**Problem**
Set out exactly every line of the entries below, starting at the line that holds "saturation, products, extraction, exponents." and stopping after the line that holds "one, exactly. -/".
##############################
-- ==== Sys2Proof/Machine/Flags.lean ====
section
/-!
DEFINITION. The status bits of an engine and the results they govern (R357-R359): overflow of the accumulators,
saturation, products, extraction, exponents.
-/
namespace Sys2Proof.Machine

open Sys2Proof

/-- STATUS bits (control register 1). -/
def stIE (w : Word) : Bool := bit w 0
def stFRAC (w : Word) : Bool := bit w 1
def stSATA (w : Word) : Bool := bit w 2
def stRND (w : Word) : Bool := bit w 3

/-- The exact result lies outside the signed 40-bit range. -/
def accOver (x : Int) : Bool := decide (x < -(2 ^ 39 : Nat)) || decide ((2 ^ 39 : Nat) - 1 < x)

/-- The accumulator's new value: clamped with SATA, else wrapped. -/
def accResult (status : Word) (x : Int) : BitVec 40 :=
  if stSATA status then BitVec.ofInt 40 (clampInt (-(2 ^ 39 : Nat)) ((2 ^ 39 : Nat) - 1) x) else BitVec.ofInt 40 x

/-- STATUS after an accumulation: OV[A] sets on overflow. -/
def accStatus (status : Word) (a : Nat) (x : Int) : Word :=
  if accOver x then putBit status (4 + a) true else status

/-- The product of two registers' low halves under SU and FRAC (R357), as it is added to 40 bits. -/
def product (status : Word) (su : Nat) (x y : Word) : Int :=
  let xv : Int := if su = 1 ∨ su = 3 then (x.toNat % 65536 : Nat) else signedOf 16 x.toNat
  let yv : Int := if su = 2 ∨ su = 3 then (y.toNat % 65536 : Nat) else signedOf 16 y.toNat
  let p := xv * yv
  if stFRAC status ∧ su = 0 then (if p = 0x40000000 then 0x7FFFFFFF else 2 * p) else p

/-- A value shifted left for a positive count, arithmetic right for a negative one, exactly. -/
def shiftExact (v : Int) (sh : Int) : Int := if 0 ≤ sh then v * 2 ^ sh.toNat else v / 2 ^ (-sh).toNat

/-- What AMOV moves (R358). -/
def amovWord (status : Word) (acc : BitVec 40) (sh : BitVec 5) (hi : Bool) : Word :=
  let v := shiftExact acc.toInt sh.toInt
  if hi then BitVec.ofInt 32 (clampInt (-32768) 32767 ((if stRND status then v + 2 ^ 15 else v) / 2 ^ 16))
  else BitVec.ofInt 32 (clampInt (-(2 ^ 31 : Nat)) ((2 ^ 31 : Nat) - 1) v)

/-- Leading bits of an n-bit number equal to its top bit, less one. -/
def leadCount (n v : Nat) : Nat :=
  let top := v / 2 ^ (n - 1) % 2
  (((List.range n).map (fun k => v / 2 ^ (n - 1 - k) % 2)).takeWhile (fun b => decide (b = top))).length - 1

/-- CLS (R359). -/
def clsWord (w : Word) : Word := w32 (leadCount 32 w.toNat)

/-- AEXP (R359). -/
def aexpWord (a : BitVec 40) : Word := BitVec.ofInt 32 ((leadCount 40 a.toNat : Int) - 8)

/-- Signed saturating 32-bit result of ADDS and SUBS. -/
def sat32 (x : Int) : Word := BitVec.ofInt 32 (clampInt (-(2 ^ 31 : Nat)) ((2 ^ 31 : Nat) - 1) x)

end Sys2Proof.Machine
end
##############################
**Worked solution**
saturation, products, extraction, exponents.
-/
namespace Sys2Proof.Machine

open Sys2Proof

/-- STATUS bits (control register 1). -/
def stIE (w : Word) : Bool := bit w 0
def stFRAC (w : Word) : Bool := bit w 1
def stSATA (w : Word) : Bool := bit w 2
def stRND (w : Word) : Bool := bit w 3

/-- The exact result lies outside the signed 40-bit range. -/
def accOver (x : Int) : Bool := decide (x < -(2 ^ 39 : Nat)) || decide ((2 ^ 39 : Nat) - 1 < x)

/-- The accumulator's new value: clamped with SATA, else wrapped. -/
def accResult (status : Word) (x : Int) : BitVec 40 :=
  if stSATA status then BitVec.ofInt 40 (clampInt (-(2 ^ 39 : Nat)) ((2 ^ 39 : Nat) - 1) x) else BitVec.ofInt 40 x

/-- STATUS after an accumulation: OV[A] sets on overflow. -/
def accStatus (status : Word) (a : Nat) (x : Int) : Word :=
  if accOver x then putBit status (4 + a) true else status

/-- The product of two registers' low halves under SU and FRAC (R357), as it is added to 40 bits. -/
def product (status : Word) (su : Nat) (x y : Word) : Int :=
  let xv : Int := if su = 1 ∨ su = 3 then (x.toNat % 65536 : Nat) else signedOf 16 x.toNat
  let yv : Int := if su = 2 ∨ su = 3 then (y.toNat % 65536 : Nat) else signedOf 16 y.toNat
  let p := xv * yv
  if stFRAC status ∧ su = 0 then (if p = 0x40000000 then 0x7FFFFFFF else 2 * p) else p

/-- A value shifted left for a positive count, arithmetic right for a negative one, exactly. -/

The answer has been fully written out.